* _What you should do_
Reproduce the records word for word, from the first line to the line containing "def keyed : State".

□ □ □ □

-- ==== Sys2Proof/Tests/Slice0.lean ====
section
/-! SUPPORT. The model's own tests: words written out from the spec's encodings, single steps against the
values of spec/95_test_vectors.md (V<n>) and the rules' examples, and, for each statement with
hypotheses, a state and operands that meet them. -/

namespace Sys2Proof.Tests

open Sys2Proof.Machine

-- The tests are checked one after another: checked side by side, their threads' stacks pass the memory limit.
set_option Elab.async false

/-! Helpers. -/

/-- The block of a hex string: pair `j` from the left is byte `j` (R13). -/
def hex (n : Nat) : Block := blockOf fun i => BitVec.ofNat 8 (n >>> (8 * (15 - i.val)))

/-- The word of 8 hex digits. -/
def hexWord (n : Nat) : KeyWord := wordOf fun i => BitVec.ofNat 8 (n >>> (8 * (3 - i.val)))

/-- Does it answer next? -/
def isNext : Result → Bool
  | .next _ => true
  | .fault _ => false
  | .refused _ => false

/-- The next state, or the reset state where there is none. -/
def after : Result → State
  | .next s => s
  | .fault _ => State.reset
  | .refused _ => State.reset

theorem eq_next_of_isNext : ∀ {o : Result}, isNext o = true → o = .next (after o)
  | .next _, _ => rfl
  | .fault _, h => by simp [isNext] at h
  | .refused _, h => by simp [isNext] at h

/-- A state with a given working State. -/
def withSt (n : Nat) : State := { State.reset with st := hex n }

/-- The round keys of V30. -/
def keysV30 : RoundKeys :=
  #v[hex 0x000102030405060708090a0b0c0d0e0f,
     hex 0xd6aa74fdd2af72fadaa678f1d6ab76fe,
     hex 0xb692cf0b643dbdf1be9bc5006830b3fe,
     hex 0xb6ff744ed2c2c9bf6c590cbf0469bf41,
     hex 0x47f7f7bc95353e03f96c32bcfd058dfd,
     hex 0x3caaa3e8a99f9deb50f3af57adf622aa,
     hex 0x5e390f7df7a69296a7553dc10aa31f6b,
     hex 0x14f9701ae35fe28c440adf4d4ea9c026,
     hex 0x47438735a41c65b9e016baf4aebf7ad2,
     hex 0x549932d1f08557681093ed9cbe2c974e,
     hex 0x13111d7fe3944a17f307a78b4d2b30c5]

/-- A state with the key of V30 loaded. -/
def keyed : State := { State.reset with keyValid := true, rk := keysV30 }

/-- 16 operand words of value 0. -/
def zeros : List StreamWord := List.replicate 16 0

/-- 16 operand words of value 0xFF, the highest legal one. -/
def highest : List StreamWord := List.replicate 16 0x00FF

/-- 16 operand words, the last of value 0x0100, the lowest illegal one. -/
def tooHigh : List StreamWord := List.replicate 15 0 ++ [0x0100]

/-! WellFormed refuses an ill-formed term for each of its checks. -/

theorem test_wf_loadkey_len : (Instr.loadkey (List.replicate 256 0)).wf = false := by
  decide +kernel

theorem test_wf_encrypt_len : (Instr.encrypt (List.replicate 256 0)).wf = false := by
  decide +kernel

theorem test_wf_decrypt_len : (Instr.decrypt (List.replicate 256 0)).wf = false := by
  decide +kernel

theorem test_wf_illegalOp3_len : (Instr.illegalOp3 0 (List.replicate 256 0)).wf = false := by
  decide +kernel

theorem test_wf_illegalRsv_len : (Instr.illegalRsv 1 0 (List.replicate 256 0)).wf = false := by
  decide +kernel

theorem test_wf_illegalRsv_rsv : (Instr.illegalRsv 0 0 []).wf = false := by decide

theorem test_wf_illegalRsv_op : (Instr.illegalRsv 1 3 []).wf = false := by decide

theorem test_wf_ark : (Instr.uopArk 11).wf = false := by decide

theorem test_wf_kexp_low : (Instr.uopKexp 0).wf = false := by decide

theorem test_wf_kexp_high : (Instr.uopKexp 11).wf = false := by decide

theorem test_wf_reserved : (Instr.uopReserved 0 10).wf = false := by decide

/-! Each constructor's decoding, from words written out from R49, R54 and R58. -/

/-- LEN 2, RSV 0, OP 0 is `0b00000010_000000_00`; what follows the two operand words stays. -/
theorem test_decode_loadkey :
    decodeCommand [0b0000001000000000, 0x0007, 0xFFFF, 0x1001] = .ok (.loadkey [7, 0xFFFF], [0x1001]) := by
  decide

/-- The example of R60: `ENCRYPT.H 00112233445566778899aabbccddeeff`. -/
theorem test_decode_encrypt :
    decodeCommand [0x1001, 0x0000, 0x0011, 0x0022, 0x0033, 0x0044, 0x0055, 0x0066, 0x0077, 0x0088, 0x0099,
      0x00aa, 0x00bb, 0x00cc, 0x00dd, 0x00ee, 0x00ff] =
    .ok (.encrypt (dataWords (hex 0x00112233445566778899aabbccddeeff)), []) := by
  decide

theorem test_decode_decrypt : decodeCommand [0b0000000100000010, 0x0100] = .ok (.decrypt [0x0100], []) := by
  decide

/-- V63's word `0x0f03` shortened to LEN 1: OP 3. -/
theorem test_decode_illegalOp3 : decodeCommand [0x0103, 0x0100] = .ok (.illegalOp3 0 [0x0100], []) := by
  decide

/-- V62's word `0x10fd` with LEN 0: RSV 63, OP 1. -/
theorem test_decode_illegalRsv : decodeCommand [0x00fd] = .ok (.illegalRsv 63 1 [], []) := by decide

theorem test_decode_ark : decodeUop 0b10100000 = .ok (.uopArk 10) := by decide

theorem test_decode_sub : decodeUop 0b00000001 = .ok .uopSub := by decide

theorem test_decode_isub : decodeUop 0b00000010 = .ok .uopIsub := by decide

theorem test_decode_sr : decodeUop 0b00000011 = .ok .uopSr := by decide

theorem test_decode_isr : decodeUop 0b00000100 = .ok .uopIsr := by decide

theorem test_decode_mc : decodeUop 0b00000101 = .ok .uopMc := by decide

theorem test_decode_imc : decodeUop 0b00000110 = .ok .uopImc := by decide

theorem test_decode_kexp : decodeUop 0b10100111 = .ok (.uopKexp 10) := by decide

theorem test_decode_ldst : decodeUop 0b00001000 = .ok .uopLdst := by decide

theorem test_decode_outst : decodeUop 0b00001001 = .ok .uopOutst := by decide

theorem test_decode_ldkey : decodeUop 0b00001010 = .ok .uopLdkey := by decide

theorem test_decode_reserved : decodeUop 0b11111011 = .ok (.uopReserved 15 11) := by decide

/-- KIND 1 takes no R (R58). -/
theorem test_decode_sub_with_r : decodeUop 0b00010001 = .error .uopFieldNotZero := by decide

/-! One step of each instruction. -/

/-- V50 and V30: LOADKEY answers `0x0100` and writes the round keys. -/
theorem test_loadkey :
    (after (step (hostSend (0x1000 :: dataWords (hex 0x000102030405060708090a0b0c0d0e0f)) State.reset))).rk =
      keysV30 := by
  decide +kernel

/-- V53: LOADKEY with 17 operands answers `0x0101` and keeps the old key. -/
theorem test_loadkey_len :
    (after (step (hostSend (0x1100 :: zeros ++ [0]) keyed))).rspStream = [0x0101] := by
  decide +kernel

/-- V1: the source's known-answer test, encryption. -/
theorem test_encrypt :
    (after (step (hostSend (0x1001 :: dataWords (hex 0x00112233445566778899aabbccddeeff)) keyed))).rspStream =
      0x0100 :: dataWords (hex 0x69c4e0d86a7b0430d8cdb78070b4c55a) := by
  decide +kernel

/-- V54: ENCRYPT with 15 operands and no key answers InvalidBlockLength. -/
theorem test_encrypt_len :
    (after (step (hostSend (0x0f01 :: List.replicate 15 0) State.reset))).rspStream = [0x0002] := by
  decide +kernel

/-- V1: the source's known-answer test, decryption. -/
theorem test_decrypt :
    (after (step (hostSend (0x1002 :: dataWords (hex 0x69c4e0d86a7b0430d8cdb78070b4c55a)) keyed))).rspStream =
      0x0100 :: dataWords (hex 0x00112233445566778899aabbccddeeff) := by
  decide +kernel

/-- R102, code 3: a byte value above 0xFF. -/
theorem test_decrypt_byte :
    (after (step (hostSend (0x1002 :: tooHigh) keyed))).rspStream = [0x0103] := by
  decide +kernel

□ □ □ □

* _Written answer_
-- ==== Sys2Proof/Tests/Slice0.lean ====
section
/-! SUPPORT. The model's own tests: words written out from the spec's encodings, single steps against the
values of spec/95_test_vectors.md (V<n>) and the rules' examples, and, for each statement with
hypotheses, a state and operands that meet them. -/

namespace Sys2Proof.Tests

open Sys2Proof.Machine

-- The tests are checked one after another: checked side by side, their threads' stacks pass the memory limit.
set_option Elab.async false

/-! Helpers. -/

/-- The block of a hex string: pair `j` from the left is byte `j` (R13). -/
def hex (n : Nat) : Block := blockOf fun i => BitVec.ofNat 8 (n >>> (8 * (15 - i.val)))

/-- The word of 8 hex digits. -/
def hexWord (n : Nat) : KeyWord := wordOf fun i => BitVec.ofNat 8 (n >>> (8 * (3 - i.val)))

/-- Does it answer next? -/
def isNext : Result → Bool
  | .next _ => true
  | .fault _ => false
  | .refused _ => false

/-- The next state, or the reset state where there is none. -/
def after : Result → State
  | .next s => s
  | .fault _ => State.reset
  | .refused _ => State.reset

theorem eq_next_of_isNext : ∀ {o : Result}, isNext o = true → o = .next (after o)
  | .next _, _ => rfl
  | .fault _, h => by simp [isNext] at h
  | .refused _, h => by simp [isNext] at h

/-- A state with a given working State. -/
def withSt (n : Nat) : State := { State.reset with st := hex n }

/-- The round keys of V30. -/
def keysV30 : RoundKeys :=
  #v[hex 0x000102030405060708090a0b0c0d0e0f,
     hex 0xd6aa74fdd2af72fadaa678f1d6ab76fe,
     hex 0xb692cf0b643dbdf1be9bc5006830b3fe,
     hex 0xb6ff744ed2c2c9bf6c590cbf0469bf41,
     hex 0x47f7f7bc95353e03f96c32bcfd058dfd,
     hex 0x3caaa3e8a99f9deb50f3af57adf622aa,
     hex 0x5e390f7df7a69296a7553dc10aa31f6b,
     hex 0x14f9701ae35fe28c440adf4d4ea9c026,
     hex 0x47438735a41c65b9e016baf4aebf7ad2,
     hex 0x549932d1f08557681093ed9cbe2c974e,
     hex 0x13111d7fe3944a17f307a78b4d2b30c5]

/-- A state with the key of V30 loaded. -/
def keyed : State := { State.reset with keyValid := true, rk := keysV30 }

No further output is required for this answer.